Es justamente por eso que la única forma de organización popular que realmente toleran, alientan y hasta financian los gobiernos de cualquier signo, es el partido político clásico, es decir, el partido concebido como el instrumento idóneo para controlar y canalizar el voto de las grandes mayorías hacia donde lo requieren los distintos grupos de poder. Para éstos y para sus paniaguados ideológicos, la democracia ideal es aquella en la que no haya ningún otro tipo de organización que no sean los partidos políticos que se disputan el poder “por la vía democrática” y que, pasada la contienda electoral, desaparezcan de la escena para no volver a dar señales de vida sino hasta nuevas elecciones. Cualquier otra forma de organización de las masas, pero sobre todo aquella que mantiene una acción permanente y una educación política continua de sus agremiados, preparándolos para una mejor defensa de sus derechos, es veneno puro para los poderosos y la combaten con todas las armas a su alcance, no importa si para ello tienen que violar sus propias leyes.
Los partidos políticos no son una creación de las masas populares; no son, ni nunca fueron, un arma para mejorar sus condiciones de vida. Fueron, y son, una creación de la burguesía en ascenso, que vio en ellos el mejor instrumento para controlar la súbita explosión de votantes provocada por el voto universal, conquista encabezada por ella misma. Mediante tal estructura, la clase en el poder logra constreñir la lucha de las masas al puro ejercicio del sufragio y logra, por otra parte, que la gente acepte “elegir” sólo entre las pocas y magras opciones que les ponen delante los partidos. De ahí la sacralización de éstos como la única forma legal y legítima dentro de la cual debe actuar el ciudadano, y de ahí también el combate despiadado a toda otra forma de aglutinación y de lucha de las masas explotadas, calificándola de ”corporativa”, de “clientelar” y, cuando más les aprieta el zapato, incluso de “chantajista”, “violenta” y “criminal”. Y así se explica, también, la durísima y feroz campaña en contra de las formas básicas de la lucha popular: marchas, mítines y plantones principalmente.

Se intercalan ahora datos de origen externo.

theorem State.stepRequests_within {L0 : List RegName} {C0 : List Comp} {s0 : State} {s : State} {p epoch : Nat} {done : List WlEntry} {k0 : List (Nat × Nat)} (hL : subList [.BANK_CQ_STATUS, .BANK_TQ_STATUS, .MEM_DEEP_WEAR, .MEM_P_EVICTS, .SEQ_P_WAITS, .SEQ_ENT, .HDW_P_EVENT, .HDW_P_MISSES, .FLT_STATUS, .FLT_REC_NEWEST, .FLT_REC_LOST, .FLT_LOG_STATUS, .FLT_P_EVENT] L0 = true) (hC : subList [.free, .mem, .badCheck, .badWord, .resp, .pulses, .flt, .hdw, .upool, .deep, .upd, .sqe, .hp] C0 = true) (hS : Within L0 C0 s0 s) :
    Within L0 C0 s0 (State.stepRequests s p epoch done k0).2 := by
  induction k0 generalizing s p epoch done with
  | nil =>
    unfold State.stepRequests
    repeat' (first
      | with_reducible exact hS
      | with_reducible assumption
      | exact subList_trans (by decide +kernel) hL
      | exact subList_trans (by decide +kernel) hC
      | exact subList_elem (by decide +kernel) hL
      | exact subList_elem (by decide +kernel) hC
      | with_reducible apply State.stepRequest_within
      | exact Within.memFilter
      | (intro x1; refine Within.cut (l := L0) (c := C0) (s := s0) (t := x1) ?_ ?_; subst x1; rotate_left; intro _; rotate_right)
      | (intro _)
      | lift_lets
      | (with_reducible refine Within.ofPair (by assumption) ?_)
      | (with_reducible refine Within.ofTriple (by assumption) ?_)
      | (with_reducible refine Within.ofFour (by assumption) ?_)
      | (with_reducible refine Within.ofFst (by assumption) ?_)
      | (with_reducible refine Within.ofSome (by assumption) ?_)
      | split
      | dsimp only)
  | cons a1 l1 ih =>
    unfold State.stepRequests
    repeat' (first
      | with_reducible exact hS
      | with_reducible assumption
      | with_reducible apply ih
      | exact subList_trans (by decide +kernel) hL
      | exact subList_trans (by decide +kernel) hC
      | exact subList_elem (by decide +kernel) hL
      | exact subList_elem (by decide +kernel) hC
      | with_reducible apply State.stepRequest_within
      | exact Within.memFilter
      | (intro x1; refine Within.cut (l := L0) (c := C0) (s := s0) (t := x1) ?_ ?_; subst x1; rotate_left; intro _; rotate_right)
      | (intro _)
      | lift_lets
      | (with_reducible refine Within.ofPair (by assumption) ?_)
      | (with_reducible refine Within.ofTriple (by assumption) ?_)
      | (with_reducible refine Within.ofFour (by assumption) ?_)
      | (with_reducible refine Within.ofFst (by assumption) ?_)
      | (with_reducible refine Within.ofSome (by assumption) ?_)
      | split
      | dsimp only)

theorem State.finishBuild_within {L0 : List RegName} {C0 : List Comp} {s0 : State} {s : State} {p : Nat} {b : Build} {l : List WlEntry} (hL : subList [.BANK_CQ_STATUS, .BANK_TQ_STATUS, .MEM_DEEP_WEAR, .SEQ_P_STEP_STATUS, .FLT_STATUS, .FLT_REC_NEWEST, .FLT_REC_LOST, .FLT_LOG_STATUS, .FLT_P_EVENT] L0 = true) (hC : subList [.free, .mem, .badCheck, .badWord, .flt, .bank, .hdw, .deep, .sqe] C0 = true) (hS : Within L0 C0 s0 s) :
    Within L0 C0 s0 (State.finishBuild s p b l) := by
  unfold State.finishBuild
  repeat' (first
    | with_reducible exact hS
    | with_reducible assumption
    | exact subList_trans (by decide +kernel) hL
    | exact subList_trans (by decide +kernel) hC
    | exact subList_elem (by decide +kernel) hL
    | exact subList_elem (by decide +kernel) hC
    | with_reducible apply Within.setB
    | with_reducible apply State.setSeqPart_within
    | with_reducible apply State.fresh_within
    | with_reducible apply State.postWrite_within
    | with_reducible apply State.showSteps_within
    | exact Within.memFilter
    | (intro x1; refine Within.cut (l := L0) (c := C0) (s := s0) (t := x1) ?_ ?_; subst x1; rotate_left; intro _; rotate_right)
    | (intro _)
    | lift_lets
    | (with_reducible refine Within.ofPair (by assumption) ?_)
    | (with_reducible refine Within.ofTriple (by assumption) ?_)
    | (with_reducible refine Within.ofFour (by assumption) ?_)
    | (with_reducible refine Within.ofFst (by assumption) ?_)
    | (with_reducible refine Within.ofSome (by assumption) ?_)
    | split
    | dsimp only)

theorem State.goOn_within {L0 : List RegName} {C0 : List Comp} {s0 : State} {s : State} {p : Nat} (hL : subList [.BANK_CQ_STATUS, .BANK_TQ_STATUS, .MEM_DEEP_WEAR, .MEM_P_EVICTS, .SEQ_P_STEP_STATUS, .SEQ_P_WAITS, .SEQ_ENT, .HDW_P_EVENT, .HDW_P_MISSES, .FLT_STATUS, .FLT_REC_NEWEST, .FLT_REC_LOST, .FLT_LOG_STATUS, .FLT_P_EVENT] L0 = true) (hC : subList [.free, .mem, .badCheck, .badWord, .resp, .pulses, .flt, .bank, .hdw, .upool, .deep, .upd, .sqe, .hp] C0 = true) (hS : Within L0 C0 s0 s) :
    Within L0 C0 s0 (State.goOn s p) := by
  unfold State.goOn
  repeat' (first
    | with_reducible exact hS
    | with_reducible assumption
    | exact subList_trans (by decide +kernel) hL
    | exact subList_trans (by decide +kernel) hC
    | exact subList_elem (by decide +kernel) hL
    | exact subList_elem (by decide +kernel) hC
    | with_reducible apply State.stepRequests_within
    | with_reducible apply State.finishBuild_within
    | with_reducible apply State.setSeqPart_within
    | exact Within.memFilter
    | (intro x1; refine Within.cut (l := L0) (c := C0) (s := s0) (t := x1) ?_ ?_; subst x1; rotate_left; intro _; rotate_right)
    | (intro _)
    | lift_lets
    | (with_reducible refine Within.ofPair (by assumption) ?_)
    | (with_reducible refine Within.ofTriple (by assumption) ?_)
    | (with_reducible refine Within.ofFour (by assumption) ?_)
    | (with_reducible refine Within.ofFst (by assumption) ?_)
    | (with_reducible refine Within.ofSome (by assumption) ?_)
    | split
    | dsimp only)

theorem execStepBegin_within {L0 : List RegName} {C0 : List Comp} {s0 : State} {a : Agent} {p count : Nat} {s : State} (hL : subList [.BANK_CQ_STATUS, .BANK_TQ_STATUS, .MEM_DEEP_WEAR, .MEM_P_EVICTS, .SEQ_P_STEP_CTRL, .SEQ_P_STEP_STATUS, .SEQ_P_EPOCH, .SEQ_P_WAITS, .SEQ_ENT, .HDW_P_EVENT, .HDW_P_MISSES, .FLT_STATUS, .FLT_REC_NEWEST, .FLT_REC_LOST, .FLT_LOG_STATUS, .FLT_P_EVENT] L0 = true) (hC : subList [.free, .mem, .badCheck, .badWord, .resp, .pulses, .flt, .bank, .hdw, .upool, .deep, .upd, .sqe, .hp] C0 = true) (hS : Within L0 C0 s0 s) :
    WithinOut L0 C0 s0 (execStepBegin a p count s) := by
  unfold execStepBegin
  repeat' (first
    | with_reducible exact hS
    | with_reducible assumption
    | exact subList_trans (by decide +kernel) hL
    | exact subList_trans (by decide +kernel) hC
    | exact subList_elem (by decide +kernel) hL
    | exact subList_elem (by decide +kernel) hC
    | with_reducible apply Within.wr
    | with_reducible apply Within.wrF
    | with_reducible apply State.respErr_within
    | with_reducible apply State.denied_within
    | with_reducible apply State.respOk_within
    | with_reducible apply State.stepRefused_within
    | with_reducible apply State.wakeAll_within
    | with_reducible apply State.engineRead_within
    | with_reducible apply State.setSeqPart_within
    | with_reducible apply State.showSteps_within
    | with_reducible apply State.goOn_within
    | with_reducible apply WithinOut.next
    | exact Within.memFilter
    | (intro x1; refine Within.cut (l := L0) (c := C0) (s := s0) (t := x1) ?_ ?_; subst x1; rotate_left; intro _; rotate_right)
    | (intro _)
    | lift_lets
    | (with_reducible refine Within.ofPair (by assumption) ?_)
    | (with_reducible refine Within.ofTriple (by assumption) ?_)
    | (with_reducible refine Within.ofFour (by assumption) ?_)
    | (with_reducible refine Within.ofFst (by assumption) ?_)
    | (with_reducible refine Within.ofSome (by assumption) ?_)
    | split
    | dsimp only)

Este es el verdadero sentido de lo que hoy anuncian los panistas con bombo y platillo. No se trata, en efecto, de suprimir de tajo el derecho de manifestación. Todavía no se atreven a tanto, pero para allá van. Por ahora, se conforman con restarle toda su eficacia, con mellarle el filo y reducirlo a la impotencia, a la ineficacia total, con la esperanza de que, a la vista de ese resultado, las masas mismas renuncien a la lucha. Que nadie se engañe: la “regulación” de las marchas busca acabar con toda forma de organización que no sea la partidaria, la electorera; busca reforzar la dictadura plutocrática haciendo más exclusivo su monopolio sobre la vida política de los ciudadanos y del país entero; busca el estado ideal, es decir, aquel que sea una democracia para los poderosos y una dictadura para los trabajadores. Veremos si el PRD les sigue el juego, pues aprobar la iniciativa de los panistas está enteramente en las manos de sus asambleístas.